Implementation of ``Beyond Bags of Features: Spatial Pyramid Matching for Recognizing Natural Scene Categories'' by Lazebnik, et al. More...
#include "Neuro/GistEstimator.H"
#include "SIFT/Keypoint.H"
#include "Neuro/NeuroSimEvents.H"
#include <ostream>
#include <list>
#include <string>
Go to the source code of this file.
Classes | |
class | GistEstimatorBeyondBoF |
Gist estimator for ``Beyond Bags of Features ...'' by Lazebnik, et al. More... | |
struct | GistEstimatorBeyondBoF::SiftDescriptor |
Functions | |
std::ostream & | operator<< (std::ostream &, const GistEstimatorBeyondBoF::SiftDescriptor &) |
Implementation of ``Beyond Bags of Features: Spatial Pyramid Matching for Recognizing Natural Scene Categories'' by Lazebnik, et al.
The GistEstimatorBeyondBoF class implements the following paper within the INVT framework:
Lazebnik, S., Schmid, C., Ponce, J. Beyond Bags of Features: Spatial Pyramid Matching for Recognizing Natural Scene Catgories CVPR, 2006.
In the paper, the authors describe the use of weak features (oriented edge points) and strong features (SIFT descriptors) as the basis for classifying images. In this implementation, however, we only concern ourselves with strong features clustered into 200 categories (i.e., the vocabulary size is 200 ``words''). Furthermore, we restrict the spatial pyramid used as part of the matching process to 2 levels.
We restrict ourselves to the above configuration because, as Lazebnik et al. report, it yields the best results (actually, a vocabulary size of 400 is better, but not by much).
To compute the gist vector for an image, we first divide the image into 16x16 pixel patches and compute SIFT descriptors for each of these patches. We then assign these descriptors to bins corresponding to the nearest of the 200 SIFT descriptors (vocabulary) gleaned from the training phase. This grid of SIFT descriptor indices is then converted into a feature map that specifies the grid coordinates for each of the 200 feature types. This map allows us to compute the multi-level histograms as described in the paper. The gist vectors we are interested in are simply the concatenation of all the multi-level histograms into a flat array of numbers.
Once we have these gist vectors, we can classify images using an SVM. The SVM kernel is the histogram intersection function, which takes the gist vectors for the input and training images and returns the sum of the minimums of each dimension (once again, see the paper for the gory details).

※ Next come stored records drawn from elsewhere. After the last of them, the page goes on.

-- ==== Sys2Proof/Safety.lean ====
section
/-! DEFINITION. The terms that statements about the machine are made in: a command that completes, the
canonical form of the state, and a device held in reset. -/

namespace Sys2Proof.Machine

/-- The command completes, in a state of which `P` holds. -/
def Does (i : Instr) (s : State) (P : State → Prop) : Prop :=
  ∃ t, exec i s = .next t ∧ P t

/-- Both memories and every family by number are in their canonical form: numbers strictly rising,
nothing listed at its default. -/
def State.Canonical (s : State) : Prop :=
  s.dram.wf = true ∧ s.plate.wf = true ∧
  SMap.wf regReset s.regs = true ∧ SMap.wf regReset s.postAlm = true ∧
  SMap.wf State.eccD s.ecc = true ∧ SMap.wf State.natD s.scrubRow = true ∧
  SMap.wf State.tileD s.tiles = true ∧ SMap.wf State.tokD s.toks = true ∧
  SMap.wf State.streamD s.streams = true ∧ SMap.wf State.slotD s.slots = true ∧
  SMap.wf State.progD s.prog = true ∧ SMap.wf State.chartD s.charts = true ∧
  SMap.wf State.pairD s.pairs = true ∧ SMap.wf State.pairD s.tgts = true ∧
  SMap.wf cfgReset s.cfg = true ∧ SMap.wf msixReset s.msixTab = true ∧
  SMap.wf State.portD s.ports = true ∧ SMap.wf State.parkD s.parks = true ∧
  SMap.wf State.pastD s.past = true ∧ SMap.wf State.natD s.stepped = true

/-- PERST_N is low (R673): everything stands as it does after reset, but for what a reset does not
reach: the commands that wait and the model's own counts, what has been sent, the flash and the fuses, the
TAP with its debug TAP closed (R912), and the levels that the board puts on the balls. No BOOT_START
waits. -/
def State.HeldInReset (s : State) : Prop :=
  s = { State.reset with
    pending := s.pending
    cycle := s.cycle
    fresh := s.fresh
    out := s.out
    flash := s.flash
    svnFloor := s.svnFloor
    tap := s.tap
    balls := s.balls } ∧
  s.tap.debug = false ∧ ∀ f, Instr.bootStart f ∉ s.pending

/-- Every register outside a list holds in `t` what it holds in `s`. -/
def State.SameRegs (s t : State) (but : List Nat) : Prop :=
  ∀ o, o ∉ but → t.reg o = s.reg o

/-- Every byte of local DRAM and of the plate store reads in `t` as it does in `s`. -/
def State.SameBytes (s t : State) : Prop :=
  ∀ a, t.dram.read a = s.dram.read a ∧ t.plate.read a = s.plate.read a

/-- No stored word of `[u, u+len)` has wrong bits. -/
def State.EccFree (s : State) (u len : Nat) : Prop :=
  ∀ e ∈ s.ecc, ¬ (u / 8 ≤ e.1 ∧ e.1 * 8 < u + len)

/-- The bytes `l` are stored from UDA `u` on, in the plate store or in DRAM, and every other byte of both
is as before. -/
def State.StoresOnly (s t : State) (u : Nat) (l : List Byte) : Prop :=
  match regionOf u with
  | .plate =>
    t.dram = s.dram ∧ (∀ (i : Nat) (b : Byte), l[i]? = some b → t.plate.read (offOf u + i) = b) ∧
    ∀ a, a < offOf u ∨ offOf u + l.length ≤ a → t.plate.read a = s.plate.read a
  | _ =>
    t.plate = s.plate ∧ (∀ (i : Nat) (b : Byte), l[i]? = some b → t.dram.read (offOf u + i) = b) ∧
    ∀ a, a < offOf u ∨ offOf u + l.length ≤ a → t.dram.read a = s.dram.read a

/-- The entry at the front of the ring is of row `k` and keeps the rules of R517: it is admitted as `r`, in
the state `u` after its checks, where a seal area that no image holds is the registers' (R441). -/
def State.Admits (s : State) (v : View) (k : RowKind) (u : State) (r : Req) : Prop :=
  ∃ a raw, s.front k = some (a, raw) ∧ s.sealRefresh.checkEntry v k a raw = .ok u r

/-- The command completes the admission of the entry at the front, whose action leaves `w`: HEAD passes
it, and RING is raised if FE_RING_STATUS.STATE has left 1 (R510, R527, R665). -/
def Passes (i : Instr) (s w : State) : Prop := exec i s = .next (s.ringEdge w.passHead)

/-- The command rejects the entry at the front, whose checks leave `w` (R518). -/
def Rejects (i : Instr) (s w : State) : Prop :=
  exec i s = .next (s.ringEdge w.rejectFront.clearFront)

/-- The rows that take an entry in: what the host answers, and the kind of entry. -/
def rowOf : Instr → Option (View × RowKind)
  | .reNop v => some (v, .nop)
  | .reSubmit v => some (v, .submit)
  | .reLaunch v => some (v, .launch)
  | .reStreamCreate v => some (v, .create)
  | .reStreamConfigure v => some (v, .configure)
  | .reStreamDestroy v => some (v, .destroy)
  | .reStreamRelease v => some (v, .release)
  | .reWaitOnly v => some (v, .waitOnly)
  | .reSignalOnly v => some (v, .signalOnly)
  | .reAbort v => some (v, .abort)
  | .reSave v => some (v, .save)
  | .reRestore v => some (v, .restore)
  | .reChartLoad v => some (v, .chartLoad)
  | .reChartPatchVersioned v => some (v, .patchVersioned)
  | .reChartPatchHot v => some (v, .patchHot)
  | .reChartDrop v => some (v, .chartDrop)
  | .reHandleSync v => some (v, .handleSync)
  | .reAlmanacUpdateAlmanac v => some (v, .almanac)
  | .reAlmanacUpdateFirmware v => some (v, .firmware)
  | .reAlmanacUpdateRead v => some (v, .almRead)
  | .reFabricRediscover v => some (v, .rediscover)
  | .reFabricRemap v => some (v, .remap)
  | .reFabricFence v => some (v, .fence)
  | _ => none

/-- The words of an operation's row that a unit queue takes (R323, R451). -/
def unitWords : Instr → Option (Nat → Bool)
  | .moveCopy _ _ _ _ => some fun w => isMove 0 w || isMove 6 w || isMove 7 w
  | .moveStrided _ _ _ _ => some (isMove 1)
  | .moveTranspose _ _ _ _ => some (isMove 2)
  | .moveGather _ _ _ _ => some (isMove 3)
  | .moveFill _ _ _ _ => some (isMove 4)
  | .moveA48Add _ _ _ _ => some (isMove 5)
  | .egress _ _ _ _ => some fun w => opCode w == 0x04
  | .topk _ _ _ _ => some fun w => opCode w == 0x05
  | .topkMerge _ _ _ _ => some fun w => opCode w == 0x06
  | .maskGenMask _ _ _ _ => some fun w => opCode w == 0x07 && !bitOf w 64
  | .maskGenNoiseTile _ _ _ _ => some fun w => opCode w == 0x07 && bitOf w 64
  | .tileRead _ _ _ _ => some fun w => opCode w == 0x09
  | .tileWrite _ _ _ _ => some fun w => opCode w == 0x0A
  | .matmul _ _ _ _ => some fun w => opCode w == 0x02
  | _ => none

/-- The slot, node, phase and host data of a command of a unit queue's row. -/
def unitAt : Instr → Option (Fin 8 × Fin 9 × Phase × View)
  | .moveCopy n c p v => some (n, c, p, v)
  | .moveStrided n c p v => some (n, c, p, v)
  | .moveTranspose n c p v => some (n, c, p, v)
  | .moveGather n c p v => some (n, c, p, v)
  | .moveFill n c p v => some (n, c, p, v)
  | .moveA48Add n c p v => some (n, c, p, v)
  | .egress n c p v => some (n, c, p, v)
  | .topk n c p v => some (n, c, p, v)
  | .topkMerge n c p v => some (n, c, p, v)
  | .maskGenMask n c p v => some (n, c, p, v)
  | .maskGenNoiseTile n c p v => some (n, c, p, v)
  | .tileRead n c p v => some (n, c, p, v)
  | .tileWrite n c p v => some (n, c, p, v)
  | .matmul n c p v => some (n, c, p, v)
  | _ => none

/-- What one repetition of an operation accesses, for the rows whose repetitions are one body. -/
def unitBody : Instr → Option (OpRec → Ctx → Ctx)
  | .moveCopy _ _ _ _ => some moveCopyBody
  | .moveStrided _ _ _ _ => some moveStridedBody
  | .moveTranspose _ _ _ _ => some moveTransposeBody
  | .moveGather _ _ _ _ => some moveGatherBody
  | .moveFill _ _ _ _ => some moveFillBody
  | .moveA48Add _ _ _ _ => some moveA48AddBody
  | .egress _ _ _ _ => some egressBody
  | .topk _ _ _ _ => some topkBody
  | .topkMerge _ _ _ _ => some mergeBody
  | .maskGenMask _ _ _ _ => some maskBody
  | .maskGenNoiseTile _ _ _ _ => some noiseBody
  | .tileRead _ _ _ _ => some tileReadBody
  | .tileWrite _ _ _ _ => some tileWriteBody
  | _ => none

/-- The rows that have a lane issue its next operation, with the words of each. -/
def laneRow : Instr → Option (Fin 8 × Fin 9 × View × (Nat → Bool))
  | .nop n c (.issue v) => some (n, c, v, fun w => opCode w == 0x00 || opCode w == 0x08 || decide (0x10 < opCode w))
  | .tensorDesc n c (.issue v) => some (n, c, v, fun w => opCode w == 0x01)
  | .tokenPost n c (.issue v) => some (n, c, v, fun w => opCode w == 0x0B)
  | .tokenWait n c (.issue v) => some (n, c, v, fun w => opCode w == 0x0C)
  | .pennantSignalWrite n c (.issue v) => some (n, c, v, fun w => opCode w == 0x0D && bitOf w 191 == false)
  | .pennantSignalMax n c (.issue v) => some (n, c, v, fun w => opCode w == 0x0D && bitOf w 191 == true)
  | .pennantWait n c (.issue v) => some (n, c, v, fun w => opCode w == 0x0E)
  | .checkpoint n c (.issue v) => some (n, c, v, fun w => opCode w == 0x0F)
  | .barrier n c (.issue v) => some (n, c, v, fun w => opCode w == 0x10)
  | i =>
    match unitAt i, unitWords i with
    | some (n, c, .issue, v), some row => some (n, c, v, row)
    | _, _ => none

/-- The rows that have G0 relocate the next operation of a lane, with the words of each. -/
def aheadRow : Instr → Option (Fin 8 × Fin 9 × View × (Nat → Bool))
  | .nop n c (.relocate v) => some (n, c, v, fun w => opCode w == 0x00 || opCode w == 0x08 || decide (0x10 < opCode w))
  | .tensorDesc n c (.relocate v) => some (n, c, v, fun w => opCode w == 0x01)
  | .tokenPost n c (.relocate v) => some (n, c, v, fun w => opCode w == 0x0B)
  | .tokenWait n c (.relocate v) => some (n, c, v, fun w => opCode w == 0x0C)
  | .pennantSignalWrite n c (.relocate v) => some (n, c, v, fun w => opCode w == 0x0D && bitOf w 191 == false)
  | .pennantSignalMax n c (.relocate v) => some (n, c, v, fun w => opCode w == 0x0D && bitOf w 191 == true)
  | .pennantWait n c (.relocate v) => some (n, c, v, fun w => opCode w == 0x0E)
  | .checkpoint n c (.relocate v) => some (n, c, v, fun w => opCode w == 0x0F)
  | .barrier n c (.relocate v) => some (n, c, v, fun w => opCode w == 0x10)
  | i =>
    match unitAt i, unitWords i with
    | some (n, c, .relocate, v), some row => some (n, c, v, row)
    | _, _ => none

/-- The next operation of a lane is the first of those relocated ahead (R395, R415): `f` has its lane and
word, and `drs` and `u` are the registers that it leaves and the address of its inline reference. -/
def State.Fetches (s : State) (slot node : Nat) (f : Fetch) (drs : SMap (Option DReg)) (u : Nat) :
    Prop :=
  ∃ (f₀ : Fetch) (r : Ready) (t : List Ready),
    s.laneReady slot node = some f₀ ∧ f₀.l.ahead = r :: t ∧ drs = r.drs ∧ u = r.uda ∧
    f = { f₀ with w := r.word, l := { f₀.l with ahead := t } }

/-- The lane of a fetched operation stands in `t` as `l`. -/
def State.LaneIs (t : State) (f : Fetch) (l : Lane) : Prop :=
  (t.slot? f.slot).bind (fun x => x.lane? f.node) = some l

/-- The operation completes at once: its lane goes on behind it with the registers it leaves, it counts
in the slot's progress, and makes its header post (R354, R452, R610). -/
def State.LaneGoesOn (u t : State) (f : Fetch) (drs : SMap (Option DReg)) : Prop :=
  t.LaneIs f { f.l with pc := f.l.pc + 32, drs := drs, word := f.w, block := none } ∧
  (t.progOf f.slot).ops = ((u.progOf f.slot).ops + 1) % 2 ^ 48 ∧ t.ops = u.ops ∧
  t.posts = u.posts ++ (if postEn f.w then
    [⟨f.slot, f.node, postNode f.w, postTok f.w, postN f.w, f.l.pc, f.w, 0⟩] else [])

end Sys2Proof.Machine
end

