/-- R670, R674, R678: FLR, hot reset, link disable, DL_Down and the transition to D3hot each start the
reset sequence, with FE_RESET_COUNT rising by one unless one is in progress already, which they merge
into. What waited to be sent to the host is not sent any more. Configuration space returns to its reset
values but for what the kind of reset keeps, and shows D3hot after that transition. No byte of memory
changes but where an operation that has begun, or a cut that is being written, leaves its bytes undefined
(R253, R638). -/
def Obligations.PcieResetsStartTheSequence : Prop :=
  ∀ (s : State) (i : Instr) (c : ResetCause), s.Canonical → s.perst = false →
    ((i = .flr ∧ c = .flr) ∨ (i = .hotReset ∧ c = .hotReset) ∨ (i = .linkDisable ∧ c = .linkDisable) ∨
      (i = .dlDown ∧ c = .dlDown) ∨ (i = .d3hotEntry ∧ c = .d3hot)) →
    Does i s fun t =>
      t.resetPend.isSome = true ∧
      (s.resetPend = none → t.resetPend = some c ∧ t.held = [] ∧
        t.reg Reg.FE_RESET_COUNT = (s.reg Reg.FE_RESET_COUNT + 1) % 2 ^ 32) ∧
      (s.resetPend.isSome = true → t.reg Reg.FE_RESET_COUNT = s.reg Reg.FE_RESET_COUNT) ∧
      (∀ o, cfgKept (c == .flr || c == .d3hot) o = true → t.cfgD o = s.cfgD o) ∧
      (∀ o, cfgKept (c == .flr || c == .d3hot) o = false → o ≠ 0x44 → o ≠ 0x78 →
        t.cfgD o = (cfgReset o).toNat) ∧
      (c = .d3hot → t.cfgD 0x44 = 3) ∧
      (c ≠ .flr → c ≠ .d3hot → t.reg Reg.HI_LINK = 0) ∧
      ((∀ o ∈ s.ops, o.begun = false) →
        (∀ st k, s.cut? st = some k → k.x.cutting ≠ some k.save.idx) → s.SameBytes t)

/-- R617 steps 5 and 6, R344, R665, R936: the purge. Every word of the plate store reads 0 and DRAM is
kept; every stream is FREE, every chart ID is FREE and no handle generation is held; after READY the
registers of the HI_, FE_ and MEM_ blocks and of the clusters hold their post-almanac values, but for those
that are kept and those that show live state; the reset is over, and RESET_DONE is set if a fault caused
it. -/
def Obligations.ResetPurgeClearsTheEngines : Prop :=
  ∀ (s : State) (c : ResetCause), s.Canonical → s.resetPend = some c → s.alive = true →
    s.ready = true →
    Does .resetPurge s fun t =>
      t.resetPend = none ∧ (∀ a, t.plate.read a = 0) ∧ t.dram = s.dram ∧
      (∀ n, (t.stream n).created = false) ∧ (∀ n, (t.chart n).used = false) ∧ t.gens = [] ∧
      t.entries = [] ∧ t.ops = [] ∧ (∀ n, t.slot? n = none) ∧ t.mapSeq = 1 ∧
      (∀ o, o < 0x30000 → o ≠ Reg.HI_NOTICE_STATUS →
        (keptReg (c == .fault) o = true → t.reg o = s.reg o) ∧
        (keptReg (c == .fault) o = false → liveReg o = false →
          t.reg o = (SMap.get regReset s.postAlm o).toNat)) ∧
      (c = .fault → bitOf (t.reg Reg.HI_NOTICE_STATUS) 1 = true)

/-! ### The Cunery ports (chapter 15) -/

/-- R710, R713, R714, R718, R726: how training moves a port: a burst of TS blocks in DETECT; DETECT to
TRAIN when TS blocks come on all lanes of a lane group; TRAIN and SPEED to INIT with the width that the good
lanes give, or to DETECT with a TRAIN_FAIL event (from SPEED: back to TRAIN at 16 GT/s); the deadlines; and
DOWN to FAST_TRAIN or DISABLED, FAST_TRAIN to INIT or, too slow, to DETECT with a RETRAIN_SLOW event and the
retry buffer discarded.
R706, R708, R709, R721, R723: a heartbeat sends one CTRL frame. A check interval without a miss clears
the run of misses; a miss is counted, and the third in a run takes the link down with cause MISSES. Loss of
block lock, electrical idle and a good GOODBYE take a link that is up down, with their causes, and leave
one that is not up alone. -/
def Obligations.LinkTrainingAndMonitorsMoveThePort : Prop :=
  (∀ (s : State) (p : Fin 6), s.Canonical → s.alive = true →
    let x := s.port p
    (s.linkSt p = 1 →
      Does (.tsBurst p) s (fun t => t = { s with out := s.out ++ [.tsBurst p] }) ∧
      ∀ m : BitVec 8,
        (m.toNat % 16 = 15 ∨ m.toNat / 16 = 15 → Does (.tsReceived p m) s fun t =>
          t.linkSt p = 2 ∧ t.fld (lk p Reg.FAB_LINK_STATE) 5 4 = 1 ∧ t.port p = { x with began := s.now }) ∧
        (m.toNat % 16 ≠ 15 → m.toNat / 16 ≠ 15 → exec (.tsReceived p m) s = .next s)) ∧
    (s.linkSt p = 2 ∨ s.linkSt p = 4 → ∀ m : BitVec 8,
      (∀ w, laneWidth m.toNat = some w → Does (.trainLanesFixed p m) s fun t =>
        t.linkSt p = 3 ∧ t.port p = { x with
          tgen := (x.tgen + 1) % 65536, init := none, gotSeen := false,
          rate := (if s.linkSt p = 4 then 2 else 1), width := w }) ∧
      (laneWidth m.toNat = none → s.linkSt p = 2 → Does (.trainLanesFixed p m) s fun t =>
        t.linkSt p = 1 ∧ bitOf (t.reg (lk p Reg.FAB_LINK_EVENTS)) 2 = true) ∧
      (laneWidth m.toNat = none → s.linkSt p = 4 → Does (.trainLanesFixed p m) s fun t =>
        t.linkSt p = 2 ∧ t.fld (lk p Reg.FAB_LINK_STATE) 5 4 = 1)) ∧
    (s.linkSt p = 2 ∨ (s.linkSt p = 3 ∧ x.fast = false) → Does (.trainDeadline p) s fun t =>
      t.linkSt p = 1 ∧ bitOf (t.reg (lk p Reg.FAB_LINK_EVENTS)) 2 = true ∧ (t.port p).init = none) ∧
    (s.linkSt p = 4 → Does (.speedDeadline p) s fun t =>
      t.linkSt p = 2 ∧ t.fld (lk p Reg.FAB_LINK_STATE) 5 4 = 1 ∧ (t.port p).began = s.now) ∧
    (s.linkSt p = 7 →
      (bitOf (s.reg (lk p Reg.FAB_LINK_CTRL)) 0 = true → Does (.downIdleExpiry p) s fun t =>
        t.linkSt p = 8 ∧ t.port p = x) ∧
      (bitOf (s.reg (lk p Reg.FAB_LINK_CTRL)) 0 = false → Does (.downIdleExpiry p) s fun t =>
        t.linkSt p = 0 ∧ (t.port p).retry = [] ∧ (t.port p).fast = false)) ∧
    (s.linkSt p = 8 → Does (.fastTrainLocked p) s fun t =>
      t.linkSt p = 3 ∧ t.port p = { x with
        tgen := (x.tgen + 1) % 65536, init := none, gotSeen := false }) ∧
    (x.fast = true → s.linkSt p = 8 ∨ s.linkSt p = 3 → Does (.fastTrainDeadline p) s fun t =>
      t.linkSt p = 1 ∧ bitOf (t.reg (lk p Reg.FAB_LINK_EVENTS)) 3 = true ∧ (t.port p).retry = [] ∧
      (t.port p).fast = false)) ∧
  (∀ (s : State) (p : Fin 6), s.Canonical → s.alive = true →
    let x := s.port p
    let down := fun (cause : Nat) (t : State) => t.linkSt p = 7 ∧
      t.fld (lk p Reg.FAB_LINK_DOWN_CAUSE) 2 0 = cause ∧
      t.reg (lk p Reg.FAB_LINK_DOWNS) = (s.reg (lk p Reg.FAB_LINK_DOWNS) + 1) % 2 ^ 32 ∧
      (t.port p).hello = none ∧ (t.port p).mgtq = []
    (s.linkUp p = true →
      Does (.heartbeat p) s (fun t => t = { s with out := s.out ++ [.frame p 2
        (frameBytes 2 0 0 ((x.rxE + 4095) % 4096 + 32768) 0 x.rel x.tgen [])] }) ∧
      (x.good = true → x.old = 0 → Does (.checkInterval p) s fun t =>
        t = { s with ports := t.ports } ∧
        t.port p = { x with good := false, old := x.retry.length, misses := 0 }) ∧
      (x.good = false → x.old = 0 → x.misses < 2 → Does (.checkInterval p) s fun t =>
        t = { s with ports := t.ports, regs := t.regs } ∧
        t.port p = { x with good := false, old := x.retry.length, misses := x.misses + 1 } ∧
        t.reg (lk p Reg.FAB_LINK_MISSES) = (s.reg (lk p Reg.FAB_LINK_MISSES) + 1) % 2 ^ 32 ∧
        s.SameRegs t [lk p Reg.FAB_LINK_MISSES]) ∧
      (x.good = true → 0 < x.old → x.misses < 2 → Does (.checkInterval p) s fun t =>
        t.reg (lk p Reg.FAB_LINK_MISSES) = (s.reg (lk p Reg.FAB_LINK_MISSES) + 1) % 2 ^ 32 ∧
        t.reg (lk p Reg.FAB_LINK_REPLAYS) =
          (s.reg (lk p Reg.FAB_LINK_REPLAYS) + x.sentFrames.length) % 2 ^ 32 ∧
        t.out.length = s.out.length + x.sentFrames.length) ∧
      (x.good = false ∨ 0 < x.old → 2 ≤ x.misses → Does (.checkInterval p) s (down 1)) ∧
      Does (.laneLockLoss p) s (down 2) ∧ Does (.electricalIdleDetected p) s (down 2) ∧
      (∀ f coding, checkFrame x.peerTgen f coding = .good → fieldAt f 0 1 = 5 →
        Does (.goodbyeReceived p f coding) s (down 4))) ∧
    (s.linkUp p = false → ∀ i,
      (i = .heartbeat p ∨ i = .checkInterval p ∨ i = .laneLockLoss p ∨ i = .electricalIdleDetected p ∨
        ∃ f coding, i = .goodbyeReceived p f coding ∨ i = .ctrlFrameReceived p f coding ∨
          i = .nackReceived p f coding ∨ i = .dataFrameReceived p f coding) →
      exec i s = .next s))
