-- ==== Sys2Proof/Laws/KeptFabric.lean ====
section
/-! SUPPORT. What the operations of Machine/Fabric.lean keep: the queue of waiting commands and the canonical
form of the memories and of the families by number. -/

namespace Sys2Proof.Machine
variable {pq : List Instr} {α : Type}

@[simp] theorem State.setUnsync_kept (s : State) (unsync : Bool) (stepped : Bool) (hs : State.Kept pq s) :
    State.Kept pq (State.setUnsync s unsync stepped) := by
  simp +contextual (maxDischargeDepth := 50) [State.setUnsync, *]

@[simp] theorem State.shiftTime_kept (s : State) (d : Int) (hs : State.Kept pq s) :
    State.Kept pq (State.shiftTime s d) := by
  simp +contextual (maxDischargeDepth := 50) [State.shiftTime, *]

@[simp] theorem State.timeBound_kept (s : State) (bound : Nat) (stepped : Bool) (hs : State.Kept pq s) :
    State.Kept pq (State.timeBound s bound stepped) := by
  simp +contextual (maxDischargeDepth := 50) [State.timeBound, *]

@[simp] theorem State.exchange_kept (s : State) (h : HelloRec) (tw : Int) (hs : State.Kept pq s) :
    State.Kept pq (State.exchange s h tw) := by
  simp +contextual (maxDischargeDepth := 50) [State.exchange, *]

@[simp] theorem State.storeAdvert_kept (s : State) (a : Advert) (hs : State.Kept pq s) :
    State.Kept pq (State.storeAdvert s a).1 := by
  unfold State.storeAdvert; (repeat' split) <;> simp_all +contextual (maxDischargeDepth := 50)

@[simp] theorem State.writeMap_kept (s : State) (old : List MapEnt) (oldState : Nat) (hs : State.Kept pq s) :
    State.Kept pq (State.writeMap s old oldState) := by
  simp +contextual (maxDischargeDepth := 50) [State.writeMap, *]

@[simp] theorem State.settleReq_kept (s : State) (remapped : Bool) (r : RmtReq) (hs : State.Kept pq s) :
    State.Kept pq (State.settleReq s remapped r) := by
  unfold State.settleReq; dsimp only; (repeat' split) <;> simp_all +contextual (maxDischargeDepth := 50)

@[simp] theorem State.renewPairs_kept (s : State) (remapped : Bool) (hs : State.Kept pq s) :
    State.Kept pq (State.renewPairs s remapped) := by
  simp +contextual (maxDischargeDepth := 50) [State.renewPairs, *]

@[simp] theorem State.settle_kept (s : State) (hs : State.Kept pq s) :
    State.Kept pq (State.settle s) := by
  unfold State.settle
  extract_lets comp m oldMap oldState oldPorts oldAddr oldMapping own kept remapped sn s1 root newMap fb s2 s3 s4 sp s5 s6 ep s7 s8 s9 s10
  clear_value own m
  have h1 : s1.Kept pq := by simp only [s1, sn]; (repeat' split) <;> simp (maxDischargeDepth := 50) [hs]
  clear_value s1
  have h4 : s4.Kept pq := by simp (maxDischargeDepth := 50) [s4, s3, s2, h1]
  clear_value s4
  have h5 : s5.Kept pq := by simp only [s5, sp]; (repeat' split) <;> simp (maxDischargeDepth := 50) [h4]
  clear_value s5
  have h7 : s7.Kept pq := by simp (maxDischargeDepth := 50) [s7, s6, h5]
  clear_value s7
  have h8 : s8.Kept pq := kept_foldl (fun w r h => by simp (maxDischargeDepth := 50) [h]) _ h7
  clear_value s8
  have h9 : s9.Kept pq := by simp (maxDischargeDepth := 50) [s9, h8]
  clear_value s9
  have h10 : s10.Kept pq := by simp only [s10]; split <;> simp (maxDischargeDepth := 50) [h9]
  clear_value s10
  simp (maxDischargeDepth := 50) [h10]

end Sys2Proof.Machine
end

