-- ==== Sys2Proof/Laws/KeptSmbus.lean ====
section
/-! SUPPORT. What the operations of Machine/Smbus.lean keep: the queue of waiting commands and the canonical
form of the memories and of the families by number. -/

namespace Sys2Proof.Machine
variable {pq : List Instr} {α : Type}

@[simp] theorem State.pecBad_kept (s : State) (hs : State.Kept pq s) :
    State.Kept pq (State.pecBad s) := by
  simp +contextual (maxDischargeDepth := 50) [State.pecBad, *]

@[simp] theorem State.smbWrite_kept (s : State) (pecOk : Bool) (f : State → State) (hs : State.Kept pq s) (hf : ∀ (x0 : State), State.Kept pq x0 → State.Kept pq (f x0)) :
    State.Kept pq (State.smbWrite s pecOk f) := by
  simp +contextual (maxDischargeDepth := 50) [State.smbWrite, *]

end Sys2Proof.Machine
end

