-- ==== Sys2Proof/Laws/PerInstr.lean ====
section
/-! SUPPORT. Per command: no word of the table's bits spells it, since no row of the table gives bits
(Decode.lean). -/

namespace Sys2Proof.Laws.Spelling

/-- No word spells the command. -/
def Statement (i : Instr) : Prop := ∀ nbits w, decodeTableWord nbits w ≠ some i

This class, viz., GistEstimatorBeyondBoF, only computes gist vectors (i.e., normalized multi-level histograms) given the 200 ``word'' vocabulary of SIFT descriptors to serve as the bins for the histograms. The actual training and classification must be performed by client programs. To assist with the training process, however, this class sports a training mode in which it does not require the SIFT descriptors database. Instead, in training mode, it simply returns the raw grid of SIFT descriptors for the images it is supplied. This allows clients to store those descriptors for clustering, etc.
Definition in file GistEstimatorBeyondBoF.H.